Segment Start: Data for review

/-- The gallery epoch follows a result in GSEQ order (R376): whether it incremented. -/
def epochFollows (d : DistState) (g : Nat) (r : CmbCopy) : Bool :=
  (r.status == 1 || r.status == 2) && r.epochLo == dGalEpoch d g % 16

/-- Increment a gallery's epoch. -/
def bumpEpoch (g : Nat) (s : State) : State :=
  launchEpoch g (onDist (fun d => dB (wrF (galEnt g 0x28) 16 16 (dGalEpoch d g + 1)) d) s)

/-- The context is no longer fresh (R396). -/
def unfresh (d : DistState) : DistState := onCmb (fun c => { c with fresh := false }) d

/-! ### A result relayed as its frames arrive (R377) -/

/-- Frames of a CMB_DOWN from body `i` on, `len` payload frames in all, in transmit group `grp`. -/
def relayItems (now cls grp len : Nat) : Nat → List (BitVec 64) → List TxItem
  | _, [] => []
  | i, b :: t => { cls := cls, readyAt := now + 12, seqd := true, typ := if i = 0 then 0x0D else payTyp 0x0D, body := b,
                   fill := .none, more := len - i, grp := grp } :: relayItems now cls grp len (i + 1) t

/-- Queued frames of a group whose rest will not come: the last of them owes nothing. -/
def cutGroup (grp : Nat) : List TxItem → List TxItem
  | [] => []
  | i :: t => (if i.grp = grp then { i with more := (t.filter fun x => x.grp == grp).length } else i) :: cutGroup grp t

/-- The result that is being relayed is discarded (R70): what has been relayed of it stays incomplete below. -/
def relayDrop (s : State) : State := match s.dist.cmb.relay with
  | some l =>
    l.outs.foldl (fun s x => onPort (distRef x.1) (fun lp =>
      let gone := !(lp.arq.txq.any fun i => i.grp == x.2) && lp.arq.owed == some x.2
      { lp with arq := { lp.arq with txq := cutGroup x.2 lp.arq.txq, owed := if gone then none else lp.arq.owed } }) s)
      (onDist (onCmb fun c => { c with relay := none }) s)
  | none => s

/-- The relay goes on with the group whose bodies so far are `o`. -/
def relayGoes (d : DistState) (g : Nat) (q : BitVec 16) (o : List (BitVec 64)) : Option CmbRelay := d.cmb.relay.filter fun l =>
  l.gallery == g && l.gseq == q && l.bodies == o.take l.bodies.length

/-- The relay takes the bodies that have arrived since. -/
def relayMore (op len : Nat) (o : List (BitVec 64)) (l : CmbRelay) (s : State) : State :=
  let n := l.bodies.length
  let now := s.dist.base.tick
  let s := l.outs.foldl (fun s x => onPort (distRef x.1)
    (fun lp => queueOn false (relayItems now (cmbClass op) x.2 len n (o.drop n)) lp) s) s
  onDist (onCmb fun c => { c with relay := some { l with bodies := o } }) s

/-- Ports on which a result of a gallery goes down, each with a new transmit group. -/
def relayOpen (ports : List Nat) (g : Nat) (q : BitVec 16) (s : State) : CmbRelay × State :=
  let outs := ports.map fun p => (p, (distPort s.dist p).arq.groups)
  ({ gallery := g, gseq := q, bodies := [], outs := outs },
   ports.foldl (fun s p => onPort (distRef p) (fun lp => { lp with arq := { lp.arq with groups := lp.arq.groups + 1 } }) s) s)

/-- What a result whose context is not open yet is relayed for: the member ports as they stand. -/
def relayCtx (d : DistState) (g : Nat) (q : BitVec 16) (op : Nat) : CmbCtx :=
  { gallery := g, gseq := q, epochLo := 0, op := op, known := false, members := memberPorts d g, cons := [], mixed := false,
    lostBelow := false, lostHere := false, openedAt := 0, dlFrom := 0, expired := false, acc := false, accWait := none,
    done := false, result := none, relayed := [], good := [], commit := false, rope := none }

/-- Bodies `o` of a result's CMB_DOWN have arrived, and not yet all: they go down as they are (R377). -/
def relayPart (g : Nat) (q : BitVec 16) (op len : Nat) (o : List (BitVec 64)) (s : State) : State :=
  if o.isEmpty then s
  else match relayGoes s.dist g q o with
  | some l => relayMore op len o l s
  | none =>
    let s := relayDrop s
    let c := (ctxFind s.dist g q).getD (relayCtx s.dist g q op)
    if !inWindow s.dist g q || c.result.isSome then s
    else
      let r := relayOpen (downMembers s.dist c) g q s
      relayMore op len o r.1 r.2

/-- The rest of a group that is complete goes down where its relay has begun: the ports that have all of it, and the machine
after it. -/
def relayRest (g : Nat) (q : BitVec 16) (op len : Nat) (o : List (BitVec 64)) (s : State) : List Nat × State :=
  match relayGoes s.dist g q o with
  | some l => (l.outs.map (·.1), onDist (onCmb fun c => { c with relay := none }) (relayMore op len o l s))
  | none => ([], relayDrop s)

/-- A result goes down the member ports, but for those that `sent` names, and is recorded in its context. -/
def relayResult (delay : Nat) (sent : List Nat) (c : CmbCtx) (r : CmbCopy) (s : State) : State :=
  let ports := downMembers s.dist c
  let now := s.dist.base.tick
  let s := sendResult delay (ports.filter fun p => !sent.contains p) c r s
  onDist (fun d => dB (countResult r) (unfresh
    (ctxPut { c with result := some r, done := true, acc := false, accWait := none,
                     relayed := relayMarks now delay ports r } d))) s

/-- Status, epoch increment and log of the lead's result: the first row of R373 that applies. -/
def resultRow (d : DistState) (c : CmbCtx) : Nat × Bool × Option Hap :=
  let e := dGalEpoch d c.gallery
  let strict := rdB d.base (galEnt c.gallery 0x24) 0 || bitOf (ownDkey d.base) 15
  if c.mixed || c.epochLo != e % 16 then (2, false, some dCmbStale)
  else if c.expired then (2, true, some dCmbDeadline)
  else if opExact c.op && !ctxRepro c && strict then (2, true, some dCmbReproStrict)
  else if c.lostBelow || c.lostHere then (1, true, some dCmbMemberLost)
  else (0, false, none)

/-- EPOCH_LO of the result: (E − 1)[3:0] for a stale one, E[3:0] otherwise (R373). -/
def resultEpoch (d : DistState) (c : CmbCtx) : Nat :=
  let e := dGalEpoch d c.gallery
  if c.mixed || c.epochLo != e % 16 then (e + 15) % 16 else e % 16

/-- The lead's result (R373). -/
def leadResult (d : DistState) (c : CmbCtx) : CmbCopy :=
  let row := resultRow d c
  { status := row.1, epochLo := resultEpoch d c, repro := consRepro c && !opFast c.op,
    payload := if row.1 = 2 then [] else resultPayload c.op (ctxInputs c) }

/-- Ticks from completion to the CMB_DOWN header at the lead (R397). -/
def leadDelay (c : CmbCtx) : Nat := if c.op = opBarrier then 20 else if opExact c.op then 48 else 24

/-- The payload of a RESULT record (R394). -/
def resultRecBody (op : Nat) (r : CmbCopy) : List (BitVec 64) :=
  bodyOf [(6, op), (2, r.status), (1, if r.repro then 1 else 0), (4, r.payload.length)] :: r.payload

/-- The lead forms and sends the result of a context (R372, R373). -/
def formResult (c : CmbCtx) (s : State) : State :=
  let d := s.dist
  let g := c.gallery
  let row := resultRow d c
  let r := leadResult d c
  let rope := if ropeUp d then some d.rope.txSeq else none
  let s := relayResult (leadDelay c) [] { c with rope := rope, epochDone := true } r s
  let s := onDist (dB (inc 0x0B060)) s
  let s := ropeSend (leadDelay c) 0x83 g r.epochLo c.gseq.toNat (resultRecBody c.op r) s
  let s := match row.2.2 with
    | some h => logD h noPort g 0 (c.gseq.toNat % 256) s
    | none => s
  let s := if opExact c.op && !r.repro && decide (r.status ≠ 2) then onDist (dB (inc 0x0A064)) s else s
  if row.2.1 then bumpEpoch g s else s

/-- The first context of a gallery in GSEQ order from BASE that has no result yet, if every earlier one has (R375). -/
def leadNext (d : DistState) (g : Nat) : Option CmbCtx :=
  (List.range 8).foldl (fun (acc : Option CmbCtx × Bool) i =>
    if acc.2 then acc
    else match ctxFind d g (dGalBase d g + BitVec.ofNat 16 i) with
      | some c => if c.result.isSome then acc else (some c, true)
      | none => (none, true)) (none, false) |>.1

/-- This root decides a context (R372, R489): it is the lead and the GSEQ is not one that the other root keeps, or it hands
back and the GSEQ is below the first it will not decide. -/
def decidesHere (d : DistState) (c : CmbCtx) : Bool :=
  match tabGet none c.gallery d.cmb.handFrom with
  | some q => if distDomB d then decide (32768 ≤ (c.gseq - q).toNat) else isLead d && decide ((c.gseq - q).toNat < 32768)
  | none => isLead d

/-- One result of a gallery at the lead, if one is due; the next context's deadline restarts (R375). -/
def leadStep (g : Nat) (s : State) : Option State :=
  match leadNext s.dist g with
  | some c =>
    if (c.done || c.expired) && decidesHere s.dist c then
      let s := formResult c s
      some (onDist (onCmb fun q => { q with ctxs := q.ctxs.map fun x =>
        if x.gallery = g ∧ x.result.isNone then { x with dlFrom := s.dist.base.tick } else x }) s)
    else none
  | none => none

def leadRun : Nat → Nat → State → State
  | 0, _, s => s
  | k + 1, g, s => match leadStep g s with
    | some s' => leadRun k g s'
    | none => s

/-! ## Commit (R379) -/

/-- Every RESULT frame of the record has been acknowledged, or no Rope carries it (R379, R488). -/
def ropeAcked (d : DistState) (c : CmbCtx) : Bool :=
  d.cmb.sole || !ropeUp d || match c.rope with
    | some q => !((ropeTail (ropeOwed (distPort d (ropePort d))) d.rope.sent).any fun r => r.rseq == q)
    | none => true
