-- ==== Sys2Proof/Machine/Ptp.lean ====
section
/-! DEFINITION. The PTP slave of the root and the HT second mark of every distributor (R112, R118 to R121, R149, R608,
R609). -/

namespace Sys2Proof.Machine

def onPtp (f : Ptp → Ptp) (s : State) : State := onDist (fun d => { d with ptp := f d.ptp }) s

/-- PTP.CTL.EN, DOMAIN and ANN_TO, and the station's MAC address. -/
def ptpEn (d : DistState) : Bool := rdB d.base 0x8040 0
def ptpDomain (d : DistState) : Nat := rdF d.base 0x8048 0 7
def annTimeout (d : DistState) : Nat := rdF d.base 0x8048 8 4
def ptpMac (d : DistState) : BitVec 48 := (rd64 d.base 0x8054).setWidth 48

/-- A frame is of the configured transport, VLAN and domain (R118). DESIGN CHOICE (assumption 128): with VLAN_EN 1 a frame carries
the tag with VID, with VLAN_EN 0 none. -/
def ptpTakes (d : DistState) (h : PtpHdr) : Bool :=
  h.domain.toNat == ptpDomain d && h.l2 == rdB d.base 0x8048 12 &&
  h.vlan == (if rdB d.base 0x8048 15 then some (BitVec.ofNat 12 (rdF d.base 0x8048 16 12)) else none)

/-- Destination of a Delay_Req (R118, R609): multicast, or with DREQ_UNI the selected master. -/
def dreqDest (d : DistState) : BitVec 48 :=
  let multi := if rdB d.base 0x8048 12 then (if rdB d.base 0x8048 13 then 0x0180C200000E else 0x011B19000000) else 0xE0000181
  if rdB d.base 0x8048 14 then
    match d.ptp.masters.find? fun m => d.ptp.sel == some (m.id, m.port) with
    | some m => m.addr
    | none => multi
  else multi

/-- The Delay_Req that the slave sends. -/
def dreqFrame (d : DistState) : EthOut :=
  .delayReq d.ptp.dreqSeq (BitVec.ofNat 7 (ptpDomain d)) (rdB d.base 0x8048 12) (dreqDest d)
    (if rdB d.base 0x8048 15 then some (BitVec.ofNat 12 (rdF d.base 0x8048 16 12)) else none)

/-- Count a frame discarded by R119. -/
def ptpDiscard (s : State) : State := onDist (dB (incF 0x8068 16 16)) s

/-- A log2 interval in ticks. -/
def logTicks (l : BitVec 8) : Nat :=
  let i := l.toInt
  if 0 ≤ i then 1000000000 * 2 ^ i.toNat else 1000000000 / 2 ^ (-i).toNat

/-- A timestamp in ns. -/
def stampNs (t : PtpTime) : Int := ((t.sec.toNat * 1000000000 + t.ns.toNat : Nat) : Int)

/-! ## Selection of the master (R118; the data-set comparison of IEEE 1588, assumption 11) -/

/-- Compare two lists of numbers in order. -/
def lexLt : List Nat → List Nat → Bool
  | a :: s, b :: t => decide (a < b) || (a == b && lexLt s t)
  | _, _ => false

/-- One master is better than another. -/
def betterMaster (x y : PtpMaster) : Bool :=
  let gm := fun (m : PtpMaster) => [m.ann.pri1.toNat, m.ann.cls.toNat, m.ann.acc.toNat, m.ann.var.toNat, m.ann.pri2.toNat, m.ann.gm.toNat]
  let topo := fun (m : PtpMaster) => [m.ann.steps.toNat, m.id.toNat, m.port.toNat]
  if x.ann.gm = y.ann.gm then lexLt (topo x) (topo y) else lexLt (gm x) (gm y)

/-- The best master heard. -/
def bestMaster (l : List PtpMaster) : Option PtpMaster :=
  l.foldl (fun o m => match o with
    | some x => if betterMaster m x then some m else some x
    | none => some m) none

/-- Select the best master; a change forgets the measurements of the one before (R598, R608). DESIGN CHOICE (assumption 127): the
source stays qualified, since no monitor of R121 has failed; the spec does not say what such a change does to it. -/
def chooseMaster (s : State) : State :=
  let p := s.dist.ptp
  let new := (bestMaster p.masters).map fun m => (m.id, m.port)
  if new = p.sel then s
  else
    let s := onPtp (fun p => { p with sel := new, sync := none, t21 := none, dreq := none, dreqAt := none, mpd := none,
                                      filtN := 0, syncAt := s.dist.base.tick, syncLog := 0 }) s
    let w := match new with
      | some (id, port) => (id, packBits [(1, 1), (15, 0), (16, port.toNat)])
      | none => (0, 0)
    onDist (dB fun b => pgEvt 0x08 3 (wr 0x807C (BitVec.ofNat 32 w.2) (wr64 0x8074 w.1 b))) s

/-- An Announce (R118, R119). -/
def announceOp (h : PtpHdr) (a : PtpAnn) (s : State) : State :=
  if !ptpTakes s.dist h then ptpDiscard s
  else
    let m : PtpMaster := { id := h.src, port := h.port, addr := h.addr, ann := a, log := h.log, at_ := s.dist.base.tick }
    let s := onDist (dB (inc 0x8090)) s
    chooseMaster (onPtp (fun p => { p with masters := (p.masters.filter fun x => !(x.id == m.id && x.port == m.port)) ++ [m] }) s)

def fromMaster (d : DistState) (h : PtpHdr) : Bool := d.ptp.sel == some (h.src, h.port)

/-- The origin time of a Sync is known: t2 − t1 in 2^-16 ns, and the activity monitor passes (R120, R121). -/
def syncDone (t1 t2 corr : Int) (s : State) : State :=
  onSrc 4 (fun x => { x with pps := true }) (onPtp (fun p => { p with t21 := some ((t2 - t1) * 65536 - corr), sync := none }) s)

/-- A Sync of the selected master (R118 to R120). -/
def ptpSyncOp (h : PtpHdr) (twoStep : Bool) (origin : PtpTime) (s : State) : State :=
  let l := h.log.toInt
  if !ptpTakes s.dist h ∨ l < -7 ∨ 1 < l then ptpDiscard s
  else if fromMaster s.dist h then
    let b := s.dist.base
    let t2 : Int := ((nsNow b).toNat : Int) - (rdF b 0x804C 0 10 : Nat)
    let s := onDist (dB fun b => wrF 0x807C 16 8 h.log.toNat (inc 0x8084 b)) s
    let s := onPtp (fun p => { p with syncAt := b.tick, syncLog := h.log }) s
    if twoStep then onPtp (fun p => { p with sync := some (h.seq, t2, h.corr.toInt) }) s
    else syncDone (stampNs origin) t2 h.corr.toInt s
  else s

/-- The Follow_Up of the last two-step Sync. -/
def followUpOp (h : PtpHdr) (origin : PtpTime) (s : State) : State :=
  if !ptpTakes s.dist h then ptpDiscard s
  else if fromMaster s.dist h then
    match s.dist.ptp.sync with
    | some (q, t2, c) => if q = h.seq then syncDone (stampNs origin) t2 (c + h.corr.toInt) s else s
    | none => s
  else s

/-- The Delay_Req timer (R118, R120); a zero MAC address sends nothing (R609). -/
def delayReqOp (s : State) : State :=
  let p := s.dist.ptp
  let b := s.dist.base
  let due := match p.dreqAt with
    | some t => decide (t + logTicks p.dreqLog ≤ b.tick)
    | none => true
  if ptpEn s.dist && p.sel.isSome && ptpMac s.dist != 0 && due then
    let t3 : Int := ((nsNow b).toNat : Int) + (rdF b 0x8050 0 10 : Nat)
    let req := dreqFrame s.dist
    let s := onPtp (fun p => { p with dreq := some (p.dreqSeq, t3), dreqSeq := p.dreqSeq + 1, dreqAt := some b.tick }) s
    onDist (dB fun b => inc 0x8088 (emit (.eth req) b)) s
  else s

/-- logMessageInterval of a Delay_Resp, limited to −7 to +4 (R118). -/
def limitLog (l : BitVec 8) : BitVec 8 := if l.toInt < -7 then BitVec.ofInt 8 (-7) else if 4 < l.toInt then 4 else l

/-- A Delay_Resp that answers the request in flight: the mean path delay (R118). -/
def delayRespOp (h : PtpHdr) (rx : PtpTime) (mine : Bool) (s : State) : State :=
  let p := s.dist.ptp
  if !ptpTakes s.dist h then ptpDiscard s
  else if fromMaster s.dist h && mine then
    match p.dreq, p.t21 with
    | some (q, t3), some t21 =>
      if q = h.seq then
        let t43 := (stampNs rx - t3) * 65536 - h.corr.toInt
        let m := quot (t21 + t43) 2
        let s := onPtp (fun p => { p with dreq := none, mpd := some m, dreqLog := limitLog h.log }) s
        onDist (dB fun b => inc 0x808C (wr 0x8080 (BitVec.ofNat 32 (wrapBits 24 (quot m 65536))) b)) s
      else s
    | _, _ => s
  else s

/-- The PTP activity monitor (R121): a master that has fallen silent is dropped. -/
def activityOp (s : State) : State :=
  let p := s.dist.ptp
  let now := s.dist.base.tick
  let fresh := fun (m : PtpMaster) => decide (now ≤ m.at_ + annTimeout s.dist * logTicks m.log)
  match p.sel with
  | some k =>
    let gone := !p.masters.any fun m => (m.id, m.port) == k && fresh m
    let late := decide (p.syncAt + 3 * logTicks p.syncLog < now)
    let s := onPtp (fun p => { p with masters := p.masters.filter fresh }) s
    let s := if gone || late then failMonitor 4 1 dRefLos (srcOf s 4).pps (fun x => { x with pps := false }) s else s
    chooseMaster s
  | none => s

/-- The slave's raw phase of the master's second mark, units of 2^-6 ns (R112). -/
def ptpPhase (d : DistState) : Option Int := match d.ptp.t21, d.ptp.mpd with
  | some t, some m =>
    let x := quot (t - m) 1024 - 64 * (epochRef d : Int)
    some ((x + 32000000000) % 64000000000 - 32000000000)
  | _, _ => none

/-- The filtered offset of a hall second is the master's second mark (R112, R127). -/
def ptpSecond (s : State) : State :=
  match ptpPhase s.dist with
  | some raw =>
    if ptpEn s.dist && (srcOf s 4).pps then
      let p := s.dist.ptp
      let f := if p.filtN = 0 then raw else Config.ptpFilter s.dist.base.free p.filt raw
      refMark 4 f (onPtp (fun p => { p with filt := f, filtN := min 16 (p.filtN + 1) }) s)
    else s
  | none => s

/-- PORT_STATE (R608). -/
def ptpState (d : DistState) : Nat :=
  if !ptpEn d then 0 else if d.ptp.sel.isNone then 1 else if d.ptp.filtN < 16 then 2 else 3

/-- PTP.CFG or MAC has changed (R609): LISTENING, and the source is disqualified. -/
def ptpRestart (s : State) : State :=
  let s := failMonitor 4 1 dRefLos (srcOf s 4).pps (fun x => { x with pps := false }) s
  restartSrc 4 (chooseMaster (onPtp (fun p => { p with masters := [] }) s))

/-- The HT second mark of a distributor (R112, R149), and what a root does on it. -/
def secondOp (c0 c1 c2 c3 : Nat) (s : State) : State :=
  let d := s.dist
  if secondMark d ∧ d.root.secAt ≠ some d.base.tick then
    let elapsed := match d.root.secAt with
      | some t => d.base.tick - t
      | none => 0
    let s := ppsPulse (onRoot (fun r => { r with secs := r.secs + 1, secAt := some d.base.tick }) s)
    if isRoot d then rootSecond c0 c1 c2 c3 elapsed (ptpSecond s) else s
  else s

/-- A command to the enabled slave. -/
def ifPtp (f : State → State) (s : State) : State := ifRoot (fun s => if ptpEn s.dist then f s else s) s

/-! ## The meanings -/

/-- A distributor counts hall time: out of reset and not stopped (R471, R529). -/
def ifDistCounts (f : State → State) (s : State) : State := if s.dist.base.phase = .stopped then s else ifDist f s

/-- HT_SECOND_MARK (R111, R112, R129, R143, R146, R149): the edges counted on REFIN0 to REFIN3 in the second. A root marks seconds
from its release on, while SRAM is initialised too (R529). -/
def execHtSecondMark (c0 c1 c2 c3 : Word) (s : State) : Host.Outcome State Fault Refusal :=
  .next (ifDistCounts (secondOp c0.toNat c1.toNat c2.toNat c3.toNat) s)

/-- PTP_ANNOUNCE_RX (R118, R119). -/
def execPtpAnnounceRx (h : PtpHdr) (a : PtpAnn) (s : State) : Host.Outcome State Fault Refusal :=
  .next (ifPtp (announceOp h a) s)

/-- PTP_SYNC_RX (R118 to R120). -/
def execPtpSyncRx (h : PtpHdr) (twoStep : Bool) (origin : PtpTime) (s : State) : Host.Outcome State Fault Refusal :=
  .next (ifPtp (ptpSyncOp h twoStep origin) s)

/-- PTP_FOLLOW_UP_RX (R118). -/
def execPtpFollowUpRx (h : PtpHdr) (origin : PtpTime) (s : State) : Host.Outcome State Fault Refusal :=
  .next (ifPtp (followUpOp h origin) s)

/-- PTP_DELAY_REQ_TIMER (R118). -/
def execPtpDelayReqTimer (s : State) : Host.Outcome State Fault Refusal := .next (ifPtp delayReqOp s)

/-- PTP_DELAY_RESP_RX (R118). -/
def execPtpDelayRespRx (h : PtpHdr) (rxTime : PtpTime) (mine : Bool) (s : State) : Host.Outcome State Fault Refusal :=
  .next (ifPtp (delayRespOp h rxTime mine) s)

/-- PTP_ACTIVITY_TIMEOUT (R121). -/
def execPtpActivityTimeout (s : State) : Host.Outcome State Fault Refusal := .next (ifPtp activityOp s)

/-- ARP_REQUEST_RX (R118, R609). -/
def execArpRequestRx (ip : BitVec 32) (s : State) : Host.Outcome State Fault Refusal :=
  .next (ifRoot (fun s =>
    if ip = rd s.dist.base 0x8044 ∧ ptpMac s.dist ≠ 0 then
      onDist (fun d => dB (emit (.eth (.arpReply (ptpMac d) ip))) d) s
    else s) s)

/-- PTP_DISCARDED_FRAME (R119). -/
def execPtpDiscardedFrame (s : State) : Host.Outcome State Fault Refusal := .next (ifPtp ptpDiscard s)

end Sys2Proof.Machine
end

Segment End: Data for review

» **Aim of the exercise**
Filter the records down to the lines containing the word "stampNs", and copy those.

» **Completed exercise**
def stampNs (t : PtpTime) : Int := ((t.sec.toNat * 1000000000 + t.ns.toNat : Nat) : Int)
    else syncDone (stampNs origin) t2 h.corr.toInt s
    | some (q, t2, c) => if q = h.seq then syncDone (stampNs origin) t2 (c + h.corr.toInt) s else s
        let t43 := (stampNs rx - t3) * 65536 - h.corr.toInt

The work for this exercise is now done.